EXERCISE OBJECTIVE
Filter the listing below, copying every line in which the word "opAnd" appears.

DATA TO USE
=== Begin Enclosure ===

/-- An instruction with an immediate operand from memory: what its first cycle and its two cycles leave, and one step
is the two cycles. -/
theorem immediate_fetchesAtPc :
    ReadsOnTo (s.reg.pc + 1) s.reg.a op [m] s (clockCycle true s) ∧
    ReadsOnTo (s.reg.pc + 2) (f s.reg.a (s.mem.read (s.reg.pc + 1).toNat)) (s.mem.read (s.reg.pc + 1).toNat) [] s
      (clockCycle true (clockCycle true s)) ∧
    step s = .next (clockCycle true (clockCycle true s)) := by
  rw [clockCycle_twice_fetchesAtPc h hop himm, clockCycle_fetchesAtPc h hop, step_fetchesAtPc h hop]
  exact ⟨readsOnTo_decode himm s, readsOnTo_immediate himm _ s, himm.exec _ _ s⟩

end

/-- Settles O30: the two cycles of an immediate instruction, with opcode 0xA9. -/
theorem loadImmediateCycles : Obligations.LoadImmediateCycles := by
  intro s h hop imm c1 c2
  obtain ⟨cycle1, both, hstep⟩ := immediate_fetchesAtPc h hop immediateOp_lda
  exact ⟨cycle1.latch, cycle1.queue, cycle1.reg, cycle1.shows, both.latch, both.reg, both.queue, both.shows,
    both.sameMemory h.writeDone, both.data_eq h, hstep⟩

/-- Settles O31: the same with opcode 0x29; the corner cases are laws of the bitwise AND. -/
theorem andImmediateCycles : Obligations.AndImmediateCycles := by
  intro s h hop imm c1 c2
  obtain ⟨cycle1, both, hstep⟩ := immediate_fetchesAtPc h hop immediateOp_and
  have ha : c2.reg.a = s.reg.a &&& imm := by rw [both.reg]; rfl
  refine ⟨cycle1.latch, cycle1.queue, cycle1.reg, cycle1.shows, both.latch, both.reg, both.queue, both.shows,
    both.sameMemory h.writeDone, both.data_eq h, hstep, fun hones => ?ones, fun hzero => ?zero,
    fun hself => ?self⟩
  case ones => rw [ha, hones]; exact BitVec.and_allOnes
  case zero => rw [ha, hzero]; exact BitVec.and_zero
  case self => rw [ha, hself, BitVec.and_self]

/-- Settles O32: the one cycle of opcode 0x0A. -/
theorem shiftLeftCycle : Obligations.ShiftLeftCycle := by
  intro s h hop c1
  obtain ⟨-, hq⟩ := h.1
  have cycle : c1 = suppliedCycle opAsl decodeAsl s := clockCycle_fetchesAtPc h hop
  have run := readsOnTo_aslA s
  rw [← cycle, hq] at run
  have ha : c1.reg.a = aslResult s.reg.a := by rw [run.reg]
  refine ⟨run.latch, ?value, fun k hk => ?bits, ?bit0, ha, aslResult_iterate_eight s.reg.a, ?reg, run.queue,
    run.shows, run.sameMemory h.writeDone, run.data_eq h, ?step⟩
  case value => rw [ha, aslResult_toNat]
  case bits => rw [ha, aslResult_getLsbD_succ _ hk]
  case bit0 => rw [ha, aslResult_getLsbD_zero]
  case reg => rw [run.reg]
  case step => rw [step_fetchesAtPc h hop, cycle]; rfl

/-! ### The two micro-ops -/

/-- From an empty queue the only decode that queues the micro-op of an immediate instruction is that instruction's: the
others queue other micro-ops, or none. -/
theorem mem_queue_decodeOpcode_iff {s : State} (hq : s.queue = []) (op : Byte) :
    (.ldA ∈ (decodeOpcode op s).queue ↔ op = opLda) ∧ (.andA ∈ (decodeOpcode op s).queue ↔ op = opAnd) := by
  rcases opcode_cases op with rfl | rfl | rfl | rfl | rfl | hu
  · simp [show opLda ≠ opAnd by decide]
  · simp [show opAnd ≠ opLda by decide]
  · simp [hq, show opAsl ≠ opLda ∧ opAsl ≠ opAnd by decide]
  · simp [show opJmp ≠ opLda ∧ opJmp ≠ opAnd by decide]
  · simp [show opSta ≠ opLda ∧ opSta ≠ opAnd by decide]
  · obtain ⟨hlda, hand, -⟩ := (recognised_false_iff op).mp hu
    simp [decodeOpcode_unrecognised hu, hlda, hand]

=== End Enclosure ===

WRITTEN SOLUTION
    (.ldA ∈ (decodeOpcode op s).queue ↔ op = opLda) ∧ (.andA ∈ (decodeOpcode op s).queue ↔ op = opAnd) := by
  · simp [show opLda ≠ opAnd by decide]
  · simp [show opAnd ≠ opLda by decide]
  · simp [hq, show opAsl ≠ opLda ∧ opAsl ≠ opAnd by decide]
  · simp [show opJmp ≠ opLda ∧ opJmp ≠ opAnd by decide]
  · simp [show opSta ≠ opLda ∧ opSta ≠ opAnd by decide]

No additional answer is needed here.